Di seguito il Manifesto “Un ponte di corpi” promosso dall’attivista Lorena Fornasir sulla rotta
balcanica, al di là e al di qua del confine, tra Bosnia e Trieste.
Il 6 marzo si manifesta pienamente un attentato alla vita: dalla madre terra, come la chiama Vandana Shiva, da una natura sistematicamente devastata, a un interminabile processo di distruzione ovunque nel mondo: stiamo assistendo a una specie di trionfo della morte.
Il carrettino verde, carico di cose per far vivere, che accoglie chi riesce a varcare il bordo mortifero del confine, è invece storia e memoria di una pratica della cura che le donne conoscono bene, non come gesto sacrificale ma come competenza di stare, essere in presenza dell’altro, conosciuto o sconosciuto, perturbante o estraneo.
La donna con il suo corpo pensante, è l’anticonfine per eccellenza.
Il corpo della donna contiene in se stesso la negazione del confine perché è un corpo naturalmente aperto attraverso l’atto più intenso del generare, del portare alla luce l’ALTRO da SÉ.
La cura per l’altro può diventare il ricamo di una mappa creativa dove l’amore tiene assieme i legami spezzati da una parte all’altra del mondo. Madri lontane, in un mandato tacito e di dolore, ci consegnano la vita dei loro figli.
Noi siamo coloro che dicono no allo scontro di razza, perché pensiamo che nel mondo dei morti nessuno è inferiore all’altro.
Noi siamo coloro che dicono no al razzismo, perché da sempre siamo state la prima razza
considerata inferiore proprio in quanto geneticamente aperte alla vita e sue portatrici: questa condizione ‘naturale’ è diventata storicamente un servizio!
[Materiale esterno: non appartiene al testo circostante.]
-- ==== Sys2Proof/Certificates/Slice0/Obligations.lean ====
section
/-! DEFINITION. The statements for the provers. Each docstring names the rule of spec/ it formalises; a clause that
rests on a choice of the model says so and names its log entry. Strides and sweep lengths stand here as the
spec's arithmetic on `MODE` (16 / 2^MODE, 4 · 2^MODE) where the model has a function for them. -/

open Sys2Proof Sys2Proof.Machine

-- ---- reset ----

/-- R116 with R27: a reset, in any phase, gives every register its value and records `CFG_OUT`; the ROM and the
other parameters stay. What becomes of the held requests is in ResetKeepsHeldRequests. -/
def Obligations.ResetConstructsTheBlock : Prop :=
  ∀ (s : State) (cfg : BitVec 35), s.nextInput = .reset cfg →
    ∃ t, step s = .next t ∧
      t.pinId = ⟨cfg.extractLsb' 0 8, cfg.extractLsb' 8 8, cfg.extractLsb' 16 8, cfg.extractLsb' 24 8⟩ ∧
      t.mode = cfg.extractLsb' 32 3 ∧
      t.speed = s.params.speedReset ∧
      (t.mode.toNat ≤ 4 → t.pos.toNat = (64 - 16 / 2 ^ t.mode.toNat) % 64) ∧
      (4 < t.mode.toNat → t.pos = 0#6) ∧
      t.dutyOut = ⟨0, 0, 0, 0⟩ ∧
      t.status = (if 4 < t.mode.toNat then 0x02#8 else 0x00#8) ∧
      t.phase = .idle ∧ t.rem = 0#32 ∧ t.j = 0#6 ∧ t.dir = .forward ∧ t.dly = 0#32 ∧ t.tmr = 0#32 ∧
      t.trace = s.trace ++ [.cfgOut t.pinId] ∧
      t.params = s.params

/-- The model's choice (log 8): a reset takes neither the held requests nor the inputs after it away. -/
def Obligations.ResetKeepsHeldRequests : Prop :=
  ∀ (s t : State) (cfg : BitVec 35), s.nextInput = .reset cfg → step s = .next t →
    t.requests = s.requests ∧ t.inputs = s.inputs.tail

/-- `State.reset` holds the values of R27 for a configuration that names no mode; that it names none and that
nothing is presented are the model's choices (log 3, log 4, log 5). -/
def Obligations.ResetStateValues : Prop :=
  State.reset.mode = 4#3 ∧ State.reset.pos = 63#6 ∧ State.reset.speed = State.reset.params.speedReset ∧
  State.reset.dutyOut = ⟨0, 0, 0, 0⟩ ∧ State.reset.status = 0x00#8 ∧ State.reset.phase = .idle ∧
  State.reset.rem = 0#32 ∧ State.reset.j = 0#6 ∧ State.reset.dir = .forward ∧ State.reset.dly = 0#32 ∧
  State.reset.tmr = 0#32 ∧ State.reset.trace = [.cfgOut State.reset.pinId] ∧
  State.reset.requests = [] ∧ State.reset.inputs = [] ∧ 1 ≤ State.reset.params.dutyMax

/-- The state after reset meets both invariants. -/
def Obligations.ResetStateMeetsInvariants : Prop := StateOk State.reset ∧ PosOk State.reset

-- ---- command words ----

/-- R48 to R51: the decoder reads every encoded command back, and the encoder writes every legal word back, with
every operand. -/
def Obligations.DecodeAndEncodeAgree : Prop :=
  (∀ i : Instr, decode (encode i) = .ok i) ∧
  (∀ (cw : BitVec 36) (i : Instr), decode cw = .ok i → encode i = cw)

/-- Words of `95_test_vectors.md` 3.10 and the illegal ones of 3.9. -/
def Obligations.ListedWordsDecode : Prop :=
  decode 0x100000001#36 = .ok (.step 1#32) ∧
  decode 0x1FFFFFFFF#36 = .ok (.step 0xFFFFFFFF#32) ∧
  decode 0x180000000#36 = .ok (.step 0x80000000#32) ∧
  decode 0x2000003E8#36 = .ok (.setSpeed 1000#32) ∧
  decode 0x300000000#36 = .ok (.getSpeed 0#32) ∧
  decode 0x312345678#36 = .ok (.getSpeed 0x12345678#32) ∧
  decode 0x000000000#36 = .error (.illegalOp 0x0#4) ∧
  decode 0xF00000001#36 = .error (.illegalOp 0xF#4)

/-- R53 with R102: an accepted word whose operation code is not 1, 2 or 3 raises `E_ILLEGAL_OP` with the whole
word as its information, and does nothing else (R104). -/
def Obligations.IllegalOperationFaults : Prop :=
  ∀ (s : State) (cw : BitVec 36) (rest : List (BitVec 36)),
    s.phase = .idle → (∀ cfg, s.nextInput ≠ .reset cfg) → s.requests = cw :: rest →
    cw.toNat / 2 ^ 32 ≠ 1 → cw.toNat / 2 ^ 32 ≠ 2 → cw.toNat / 2 ^ 32 ≠ 3 →
    step s = .next { s with
      requests := rest
      inputs := s.inputs.tail
      status := (s.status &&& 0x0A#8) ||| 0x14#8
      phase := .halt
      trace := s.trace ++ [.fault (.illegalOp cw)] }

/-- A step of an idle block with a command presented runs the decoded instruction (R52: accepting and decoding
happen in one step), on the state that has taken the word and this step's input. -/
def Obligations.StepRunsTheDecodedCommand : Prop :=
  ∀ (s : State) (cw : BitVec 36) (rest : List (BitVec 36)) (i : Instr),
    s.phase = .idle → (∀ cfg, s.nextInput ≠ .reset cfg) → s.requests = cw :: rest → decode cw = .ok i →
    step s = exec i { s with requests := rest, inputs := s.inputs.tail }

-- ---- index decoder and ROM ----

/-- R62: `p = i mod 16`, `o = i div 16`. -/
def Obligations.IndexSplitsIntoPatternAndOffset : Prop :=
  ∀ i : BitVec 6, (decodeIndex i).pattern.toNat = i.toNat % 16 ∧ (decodeIndex i).offset.toNat = i.toNat / 16

/-- R63: a wider index, unsigned or signed, is reduced to its non-negative remainder mod 64, for an unsigned one
its bits 5:0. -/
def Obligations.WideIndexIsReduced : Prop :=
  (∀ v : Int, ((reduceIndex v).toNat : Int) = v % 64 ∧ decodeWide v = decodeIndex (reduceIndex v)) ∧
  (∀ (w : Nat) (v : BitVec w), 6 ≤ w →
    reduceIndex v.toNat = v.extractLsb' 0 6 ∧ ((reduceIndex v.toInt).toNat : Int) = v.toInt % 64)

/-- R37 with R64: the entry read is the table's, H its high byte and L its low byte. -/
def Obligations.EntryPacksTwoBytes : Prop :=
  ∀ (rom : Vector (BitVec 16) 16) (p : BitVec 4),
    romRead rom p = rom[p.toNat]'p.isLt ∧
    (romRead rom p).toNat = 256 * (entryHigh (romRead rom p)).toNat + (entryLow (romRead rom p)).toNat

-- ---- unpacker and mux ----

/-- R72: `PLACE`, `SHIFT` and `WRAP` together rotate the placed entry right by `8·o`; lane `(3 − o) mod 4` is H,
lane `(2 − o) mod 4` is L, the other two are 0. -/
def Obligations.UnpackerRotatesTheEntry : Prop :=
  ∀ (e : BitVec 16) (o : BitVec 2),
    unpackWord e o = (e.setWidth 32 <<< 16).rotateRight (8 * o.toNat) ∧
    ∀ k : Fin 4, (laneBytes (unpackWord e o)).get k =
      if (k.val : Int) = (3 - (o.toNat : Int)) % 4 then entryHigh e
      else if (k.val : Int) = (2 - (o.toNat : Int)) % 4 then entryLow e
      else 0#8

/-- R74: how many lanes are not 0, which they are, and that the two are adjacent modulo 4. -/
def Obligations.AtMostTwoAdjacentLanes : Prop :=
  ∀ (e : BitVec 16) (o : BitVec 2),
    nonZeroLanes (laneBytes (unpackWord e o)) =
      (if entryHigh e ≠ 0#8 then 1 else 0) + (if entryLow e ≠ 0#8 then 1 else 0) ∧
    (e = 0#16 ↔ nonZeroLanes (laneBytes (unpackWord e o)) = 0) ∧
    (∀ k : Fin 4, (laneBytes (unpackWord e o)).get k ≠ 0#8 →
      (k.val : Int) = (3 - (o.toNat : Int)) % 4 ∨ (k.val : Int) = (2 - (o.toNat : Int)) % 4) ∧
    (laneOfLow o + 1) % 4 = laneOfHigh o

/-- R75, and the range of R76: `SCALE` is the floor quotient of the exact product by 255, fits `DUTY_W` bits, does not
decrease, is 0 at 0, at most `DUTY_MAX` below 255 and `DUTY_MAX + 1` at 255. -/
def Obligations.ScaleRange : Prop :=
  ∀ (dutyMax : Nat) (b c : BitVec 8),
    255 * scale dutyMax b ≤ b.toNat * (dutyMax + 1) ∧ b.toNat * (dutyMax + 1) < 255 * (scale dutyMax b + 1) ∧
    scale dutyMax b < 2 ^ Config.dutyWidth dutyMax ∧
    (b.toNat ≤ c.toNat → scale dutyMax b ≤ scale dutyMax c) ∧
    scale dutyMax 0#8 = 0 ∧
    (b.toNat ≤ 254 → scale dutyMax b ≤ dutyMax) ∧
    scale dutyMax 255#8 = dutyMax + 1

/-- R6: `DUTY_W` is the least width that holds `DUTY_MAX + 1`. -/
def Obligations.DutyWidthIsTheLeast : Prop :=
  ∀ dutyMax w : Nat, dutyMax + 1 < 2 ^ w ↔ Config.dutyWidth dutyMax ≤ w

/-- R79: the quadruple of an index in closed form, what an emission writes to each pin and holds, and that it
depends on the index, the ROM and `DUTY_MAX` alone. -/
def Obligations.QuadrupleClosedForm : Prop :=
  (∀ (s : State) (i : BitVec 6), ∃ w : Lanes (BitVec 8 × Nat),
    (s.emitQuad i).trace = s.trace ++ [.write4 w] ∧
    ∀ k : Fin 4, w.get k = (s.pinId.get k, quadClosed s.params i k) ∧
      (s.emitQuad i).dutyOut.get k = quadClosed s.params i k) ∧
  (∀ (P Q : Params) (i : BitVec 6), P.phaseRom = Q.phaseRom → P.dutyMax = Q.dutyMax → quad P i = quad Q i)

/-- R66, read of the lane bytes (R74): every index has at most two non-zero lanes, and every index has one or two
exactly when `ROM_NONZERO` holds. -/
def Obligations.RomNonzeroGivesOneOrTwoLanes : Prop :=
  ∀ P : Params,
    (∀ i, nonZeroLanes (indexBytes P.phaseRom i) ≤ 2) ∧
    ((∀ i, 1 ≤ nonZeroLanes (indexBytes P.phaseRom i)) ↔ RomNonzero P)

/-- R80, and R79 for the lane that R80 does not name: how the four lanes move from an index to the next one. Inside a
pin offset the two lanes take the next entry's bytes; at the end of one, H leaves its lane, L's lane takes H of entry 0
and the next lane takes L of entry 0. The fourth lane is 0 at both indices. -/
def Obligations.LanesWalkBetweenIndices : Prop :=
  ∀ (P : Params) (i : BitVec 6) (h l n z : Fin 4),
    (h.val : Int) = (3 - ((decodeIndex i).offset.toNat : Int)) % 4 →
    (l.val : Int) = (2 - ((decodeIndex i).offset.toNat : Int)) % 4 →
    (n.val : Int) = (1 - ((decodeIndex i).offset.toNat : Int)) % 4 →
    (z.val : Int) = (0 - ((decodeIndex i).offset.toNat : Int)) % 4 →
    (quad P i).get h = scale P.dutyMax (entryHigh (romRead P.phaseRom (decodeIndex i).pattern)) ∧
    (quad P i).get l = scale P.dutyMax (entryLow (romRead P.phaseRom (decodeIndex i).pattern)) ∧
    (quad P i).get n = 0 ∧ (quad P i).get z = 0 ∧ (quad P (i + 1#6)).get z = 0 ∧
    (i.toNat % 16 < 15 →
      (quad P (i + 1#6)).get h =
        scale P.dutyMax (entryHigh (romRead P.phaseRom ((decodeIndex i).pattern + 1#4))) ∧
      (quad P (i + 1#6)).get l =
        scale P.dutyMax (entryLow (romRead P.phaseRom ((decodeIndex i).pattern + 1#4))) ∧
      (quad P (i + 1#6)).get n = 0) ∧
    (i.toNat % 16 = 15 →
      (quad P (i + 1#6)).get h = 0 ∧
      (quad P (i + 1#6)).get l = scale P.dutyMax (entryHigh (romRead P.phaseRom 0#4)) ∧
      (quad P (i + 1#6)).get n = scale P.dutyMax (entryLow (romRead P.phaseRom 0#4)))

-- ---- stride and delay ----

/-- R16, R81: the stride is `16 / 2^MODE` of the register's value and is defined exactly for `MODE` ≤ 4; a register
value stands for the mode whose ordinal it is, and for no other. -/
def Obligations.StrideOfMode : Prop :=
  (∀ m : StepMode, stride m = 16 / 2 ^ m.ordinal.toNat) ∧
  (∀ b : BitVec 3, (StepMode.ofBits b).isSome = true ↔ b.toNat ≤ 4) ∧
  (∀ (b : BitVec 3) (m : StepMode), StepMode.ofBits b = some m ↔ m.ordinal = b) ∧
  [StepMode.full, .half, .quarter, .eighth, .sixteenth].map stride = [16, 8, 4, 2, 1]

/-- R82: `n = 64 / s = 4 · 2^MODE`, `n · s = 64`, and the n indices of a sweep are distinct and come round again,
in either direction under either policy. -/
def Obligations.SweepVisitsDistinctIndices : Prop :=
  ∀ (policy : IndexPolicy) (m : StepMode) (d : Direction) (start : BitVec 6),
    sweepLen m = 4 * 2 ^ m.ordinal.toNat ∧ sweepLen m * stride m = 64 ∧
    (∀ t u, t < sweepLen m → u < sweepLen m →
      commandIndex policy m d start t = commandIndex policy m d start u → t = u) ∧
    (∀ t, commandIndex policy m d start (t + sweepLen m) = commandIndex policy m d start t)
Noi siamo coloro che gridano al mondo che non c’è nessun dio e nessun bene, quando migliaia di esseri umani muoiono a causa dei confini.
Noi siamo coloro che maledicono i confini perché quelle strisce di terra o di mare sono bagnate di
sangue, selezionano chi può passare e chi no, chi può vivere e chi può morire, chi può essere torturato e chi può essere deportato.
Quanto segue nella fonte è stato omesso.